Source records
/-- Settles O48: the reset state is a new controller with 32 sources and 6 level and priority bits. -/
theorem resetStateIsZeroed : Obligations.ResetStateIsZeroed := by
  unfold Obligations.ResetStateIsZeroed
  rw [State.reset_eq_construct]
  refine ⟨rfl, rfl, rfl, State.numSources_construct _ _, rfl, fun i _ => ?_⟩
  exact ⟨State.ip_construct _ _ i, State.ie_construct _ _ i, State.attr_construct _ _ i, State.ctl_construct _ _ i,
    State.line_construct _ _ i⟩

end Sys2Proof.Machine
end

-- ==== Proofs: what is the same between two events and between two resets ====
section

namespace Sys2Proof.Machine

/-- The info word is a function of two construction parameters (10_state R22). -/
theorem SameParams.info {s t : State} (h : SameParams s t) : t.info = s.info := by
  obtain ⟨-, -, sources, levels, -⟩ := h
  rw [State.info, State.info, sources, levels]

/-- Settles O57: an operation that is no `RESET` ends quietly or with the Dispatcher re-run, and keeps the parameters either way. -/
theorem parametersAreFixedBetweenResets : Obligations.ParametersAreFixedBetweenResets := by
  intro i s t noReset h
  obtain ⟨p, isReset, -⟩ | ends := exec_next_cases h
  · exact absurd isReset (noReset p)
  · exact ⟨ends.sameParams, ends.sameParams.info⟩

/-- Settles O2: there is no frame to fetch. -/
theorem stepWithoutEventChangesNothing : Obligations.StepWithoutEventChangesNothing := by
  intro s h
  simp only [step, State.fetch, h]

end Sys2Proof.Machine
end

-- ==== Proofs: what the registers determine ====
section
/-! Reads, decoded attributes, pending list and winner are functions of the registers: states that agree on these agree on those. -/

namespace Sys2Proof.Machine

theorem State.above_congr {s t : State} (level : ∀ i, t.level i = s.level i) (priority : ∀ i, t.priority i = s.priority i)
    (a b : Nat) : t.above a b = s.above a b := by
  simp only [State.above, level, priority]

/-- The pending list depends on the members and their order alone (43_pending_set_and_dispatch R193). -/
theorem State.pendingList_congr {s t : State} (sources : t.numSources = s.numSources)
    (member : ∀ i, t.member i = s.member i) (above : ∀ a b, t.above a b = s.above a b) : t.pendingList = s.pendingList := by
  have sameMember : t.member = s.member := funext member
  have sameAbove : t.above = s.above := funext₂ above
  simp only [State.pendingList, State.members, sources, sameMember, sameAbove]

/-- The winner depends on the pending list, the threshold and what the output triple is made of (43_pending_set_and_dispatch R196, R197). -/
theorem State.winner_congr {s t : State} (pending : t.pendingList = s.pendingList) (mth : t.mth = s.mth)
    (level : ∀ i, t.level i = s.level i) (shv : ∀ i, t.shv i = s.shv i) : t.winner = s.winner := by
  simp only [State.winner, State.head, pending, mth, level, shv]

/-- Two instances of equal `N` and `L` hold the same registers; the line bits, which are no registers, may differ. -/
structure SameRegisters (s t : State) : Prop where
  sources : t.numSources = s.numSources
  levelBits : t.levelBits = s.levelBits
  gc : t.gc = s.gc
  mth : t.mth = s.mth
  raw : ∀ i, (t.source i).raw = (s.source i).raw

namespace SameRegisters

variable {s t : State}

theorem ip (h : SameRegisters s t) (i : Nat) : t.ip i = s.ip i := congrArg SourceRaw.ip (h.raw i)

theorem ie (h : SameRegisters s t) (i : Nat) : t.ie i = s.ie i := congrArg SourceRaw.ie (h.raw i)

theorem attr (h : SameRegisters s t) (i : Nat) : t.attr i = s.attr i := congrArg SourceRaw.attr (h.raw i)

theorem ctl (h : SameRegisters s t) (i : Nat) : t.ctl i = s.ctl i := congrArg SourceRaw.ctl (h.raw i)

theorem level (h : SameRegisters s t) (i : Nat) : t.level i = s.level i :=
  State.level_congr i h.gc h.levelBits (h.ctl i)

theorem priority (h : SameRegisters s t) (i : Nat) : t.priority i = s.priority i :=
  State.priority_congr i h.gc h.levelBits (h.ctl i)

theorem shv (h : SameRegisters s t) (i : Nat) : t.shv i = s.shv i := by
  rw [State.shv, State.shv, h.attr i]

theorem member (h : SameRegisters s t) (i : Nat) : t.member i = s.member i := by
  rw [State.member, State.member, h.ie i, h.ip i]

theorem pendingList (h : SameRegisters s t) : t.pendingList = s.pendingList :=
  State.pendingList_congr h.sources h.member (State.above_congr h.level h.priority)

theorem winner (h : SameRegisters s t) : t.winner = s.winner :=
  State.winner_congr h.pendingList h.mth h.level h.shv

theorem readReg (h : SameRegisters s t) (r : Reg) : t.readReg r = s.readReg r := by
  cases r with
  | gcfg => simp only [State.readReg, h.gc]
  | info => simp only [State.readReg, State.info, h.levelBits, h.sources]
  | mth => simp only [State.readReg, h.mth]
  | ip id => simp only [State.readReg, h.ip id]
  | ie id => simp only [State.readReg, h.ie id]
  | attr id => simp only [State.readReg, h.attr id]
  | ctl id => simp only [State.readReg, h.ctl id]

DIRECTIONS FOR THIS TASK →
Each line of the data must be set down again as it is.

RESPONSE AREA →
/-- Settles O48: the reset state is a new controller with 32 sources and 6 level and priority bits. -/
theorem resetStateIsZeroed : Obligations.ResetStateIsZeroed := by
  unfold Obligations.ResetStateIsZeroed
  rw [State.reset_eq_construct]
  refine ⟨rfl, rfl, rfl, State.numSources_construct _ _, rfl, fun i _ => ?_⟩
  exact ⟨State.ip_construct _ _ i, State.ie_construct _ _ i, State.attr_construct _ _ i, State.ctl_construct _ _ i,
    State.line_construct _ _ i⟩

end Sys2Proof.Machine
end

-- ==== Proofs: what is the same between two events and between two resets ====
section

namespace Sys2Proof.Machine

/-- The info word is a function of two construction parameters (10_state R22). -/
theorem SameParams.info {s t : State} (h : SameParams s t) : t.info = s.info := by
  obtain ⟨-, -, sources, levels, -⟩ := h
  rw [State.info, State.info, sources, levels]

/-- Settles O57: an operation that is no `RESET` ends quietly or with the Dispatcher re-run, and keeps the parameters either way. -/
theorem parametersAreFixedBetweenResets : Obligations.ParametersAreFixedBetweenResets := by
  intro i s t noReset h
  obtain ⟨p, isReset, -⟩ | ends := exec_next_cases h
  · exact absurd isReset (noReset p)
  · exact ⟨ends.sameParams, ends.sameParams.info⟩

/-- Settles O2: there is no frame to fetch. -/
theorem stepWithoutEventChangesNothing : Obligations.StepWithoutEventChangesNothing := by
  intro s h
  simp only [step, State.fetch, h]

end Sys2Proof.Machine
end

-- ==== Proofs: what the registers determine ====
section
/-! Reads, decoded attributes, pending list and winner are functions of the registers: states that agree on these agree on those. -/

namespace Sys2Proof.Machine

theorem State.above_congr {s t : State} (level : ∀ i, t.level i = s.level i) (priority : ∀ i, t.priority i = s.priority i)
    (a b : Nat) : t.above a b = s.above a b := by
  simp only [State.above, level, priority]

/-- The pending list depends on the members and their order alone (43_pending_set_and_dispatch R193). -/
theorem State.pendingList_congr {s t : State} (sources : t.numSources = s.numSources)
    (member : ∀ i, t.member i = s.member i) (above : ∀ a b, t.above a b = s.above a b) : t.pendingList = s.pendingList := by
  have sameMember : t.member = s.member := funext member
  have sameAbove : t.above = s.above := funext₂ above
  simp only [State.pendingList, State.members, sources, sameMember, sameAbove]

/-- The winner depends on the pending list, the threshold and what the output triple is made of (43_pending_set_and_dispatch R196, R197). -/
theorem State.winner_congr {s t : State} (pending : t.pendingList = s.pendingList) (mth : t.mth = s.mth)
    (level : ∀ i, t.level i = s.level i) (shv : ∀ i, t.shv i = s.shv i) : t.winner = s.winner := by
  simp only [State.winner, State.head, pending, mth, level, shv]

/-- Two instances of equal `N` and `L` hold the same registers; the line bits, which are no registers, may differ. -/
structure SameRegisters (s t : State) : Prop where
  sources : t.numSources = s.numSources
  levelBits : t.levelBits = s.levelBits
  gc : t.gc = s.gc
  mth : t.mth = s.mth
  raw : ∀ i, (t.source i).raw = (s.source i).raw

namespace SameRegisters

variable {s t : State}

theorem ip (h : SameRegisters s t) (i : Nat) : t.ip i = s.ip i := congrArg SourceRaw.ip (h.raw i)

theorem ie (h : SameRegisters s t) (i : Nat) : t.ie i = s.ie i := congrArg SourceRaw.ie (h.raw i)

theorem attr (h : SameRegisters s t) (i : Nat) : t.attr i = s.attr i := congrArg SourceRaw.attr (h.raw i)

theorem ctl (h : SameRegisters s t) (i : Nat) : t.ctl i = s.ctl i := congrArg SourceRaw.ctl (h.raw i)

theorem level (h : SameRegisters s t) (i : Nat) : t.level i = s.level i :=
  State.level_congr i h.gc h.levelBits (h.ctl i)

theorem priority (h : SameRegisters s t) (i : Nat) : t.priority i = s.priority i :=
  State.priority_congr i h.gc h.levelBits (h.ctl i)

theorem shv (h : SameRegisters s t) (i : Nat) : t.shv i = s.shv i := by
  rw [State.shv, State.shv, h.attr i]

theorem member (h : SameRegisters s t) (i : Nat) : t.member i = s.member i := by
  rw [State.member, State.member, h.ie i, h.ip i]

theorem pendingList (h : SameRegisters s t) : t.pendingList = s.pendingList :=
  State.pendingList_congr h.sources h.member (State.above_congr h.level h.priority)

theorem winner (h : SameRegisters s t) : t.winner = s.winner :=
  State.winner_congr h.pendingList h.mth h.level h.shv

theorem readReg (h : SameRegisters s t) (r : Reg) : t.readReg r = s.readReg r := by
  cases r with
  | gcfg => simp only [State.readReg, h.gc]
  | info => simp only [State.readReg, State.info, h.levelBits, h.sources]
  | mth => simp only [State.readReg, h.mth]
  | ip id => simp only [State.readReg, h.ip id]
  | ie id => simp only [State.readReg, h.ie id]
  | attr id => simp only [State.readReg, h.attr id]
  | ctl id => simp only [State.readReg, h.ctl id]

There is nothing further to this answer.